- Record extracts -
=====
-- ==== Sys2Proof/Tests/Slice0.lean ====
section
/-! SUPPORT. Tests: words that spec/ writes out, ill-formed terms, one step each of a few instructions, and states that meet
the hypotheses of each statement. -/
namespace Sys2Proof.Tests
set_option Elab.async false
open Sys2Proof.Machine Sys2Proof.Safety

/-! ### Decoding: words as spec/ writes them out -/

/-- The words decode to these instructions. -/
def decodes (l : List (Nat × Instr)) : Bool := l.all (fun e => decodeTableWord 32 e.1 = some e.2)

/-- R291, R308 to R311. -/
theorem test_decode_integer : decodes [(0x004e6281, .sub 5 6 7), (0xfffa6283, .addi 5 6 (-3)), (0x1234528d, .lui 5 0x12345),
    (0x04949401, .mulhN 8 9 10), (0x04ce6281, .div 5 6 7), (0x05527601, .rem 12 7 9), (0x4006628b, .srai 5 6 3),
    (0x7ffe628b, .slti 5 6 (-1))] = true := by decide

/-- R291, R312 to R314. -/
theorem test_decode_control : decodes [(0xfff45313, .bne 5 6 (-6)), (0x00085315, .blt 5 6 4), (0x0000101f, .jal 32),
    (0x0020908f, .jalr 1 9 16), (0x0000100f, .jalr 0 1 0)] = true := by decide

/-- R316 to R328. -/
theorem test_decode_system : decodes [(0x000c51f9, .start 3 5 6), (0x004034f9, .hjoin 9 3), (0x00800079, .halt), (0x00c00079, .yield),
    (0x01000079, .follow), (0x01400079, .unfollow), (0x000002fb, .mfsr 5 0), (0x2010607b, .mtsr 8 6), (0x020403fb, .mfsr 7 0x102),
    (0x4054507b, .trap 0x2a 5), (0x6000007b, .brk 0), (0x8000007b, .wfe), (0xa000007b, .nop), (0x0000517d, .xset 2 5),
    (0x800641fd, .xld 3 4 3)] = true := by decide

/-- R332 to R335. -/
theorem test_decode_accesses : decodes [(0x008662a1, .ld 5 6 2 0 3), (0xffd483a3, .st 7 8 (-1) 1 2),
    (0x5200b325, .ldIndexed 6 11 0 true 2 2 0), (0xdb18b2a5, .stIndexed 5 11 12 true 3 3 0), (0x00806229, .ldv 4 6 2 0),
    (0x000aa129, .stvPair 2 10 0 0), (0x0020682b, .ldt true 6 0 true), (0x202432a7, .ldRingSlot 5 3 2 2 2),
    (0x000e33a7, .stRingSlot 7 3 0 0 3)] = true := by decide

/-- R336 to R341. -/
theorem test_decode_remote : decodes [(0x7c0e62b3, .ratomAdd 5 6 7 3 true true true), (0x5e4e62b9, .amoCas 5 6 7 2 3 true),
    (0x380a44b1, .get 41 4 5 2), (0x0018b035, .rwb 11 12), (0x0058b035, .rinv 11 12), (0x200a4337, .mldred 6 4 5 1)] = true := by decide

/-- R343 to R350. -/
theorem test_decode_sync : decodes [(0x640a603b, .caddRel 6 5 3), (0x644a603b, .cwaitAcq 6 5 3), (0x04c402bb, .barrRel 5 2),
    (0x0104503b, .bwait 2 5), (0x618002bb, .sstep 5 3), (0x02c0003d, .fenceSc 2), (0x0040503f, .twall 5), (0x0cc0503f, .rinit 3 5 0),
    (0x0d80603f, .radvp 3 6), (0x0e0002bf, .recv 5 3), (0x0dc0603f, .radvc 3 6)] = true := by decide

/-- R358 to R367. -/
theorem test_decode_vector : decodes [(0x000c5241, .vaddFloat .f 4 5 6 false none), (0xa0d49443, .vfma .bf 8 9 10 false (some 2)),
    (0x080a40cd, .vcmplt 1 4 5 0 none), (0x0890734f, .vperm 2 6 7 8 none), (0x02021151, .vcvt 0 2 0 2 1 1),
    (0x03861151, .vcvt 0 3 2 2 1 3), (0x000044d3, .vredadd 9 4 0 none), (0x0c0044d3, .vamax 9 4 0 none),
    (0x40001155, .vscc 0 false 2 1 3), (0x48001155, .vscc 2 false 2 1 3), (0x41401155, .vquant 0 true 2 1 3),
    (0x308e5355, .vfacm 0 6 5 7 2), (0x010022d7, .mpop 5 2)] = true := by decide

/-- R375 to R379. -/
theorem test_decode_matrix : decodes [(0x200c5059, .mm 0 false false 0 5 6 (some 1)), (0x040c50d9, .mm 1 false false 1 5 6 none),
    (0x480c515b, .mmg 2 false false 2 5 6 3), (0x360c51dd, .mmQ 1 true false 3 5 6 2), (0x0000005f, .aczero 0),
    (0x204080df, .acld 2 1 8), (0x3480915f, .acst 3 true 2 9), (0x000840e1, .scaccVector false false 1 0 true 4),
    (0x618000e1, .scaccXreg true false 1 0 false 5)] = true := by decide

/-- R385 to R405. -/
theorem test_decode_engines : decodes [(0x380a44e9, .cpy 41 4 5 2), (0x204e61e9, .cpy2 3 6 7 1), (0x410a43eb, .cpyl 7 false 2 4 5 3),
    (0x0140646b, .cpyr 8 2 6), (0x40005071, .evterm 16 5), (0x644c5071, .evarm 1 5 6), (0x648003f1, .evclr 7 25),
    (0x000062f3, .launch 5 6), (0x004062f3, .launchRel 5 6), (0x028c5073, .hsig 2 5 6), (0x200e62f5, .propen false 5 6 7 1),
    (0x210e62f5, .propen true 5 6 7 1), (0x00525475, .predeem 8 5 9), (0x00805575, .pquery 10 5), (0x00c055f5, .pretract 11 5)] = true := by
  decide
=====
Set apart and copy each line of the records that holds the word "spec".

/-! SUPPORT. Tests: words that spec/ writes out, ill-formed terms, one step each of a few instructions, and states that meet
/-! ### Decoding: words as spec/ writes them out -/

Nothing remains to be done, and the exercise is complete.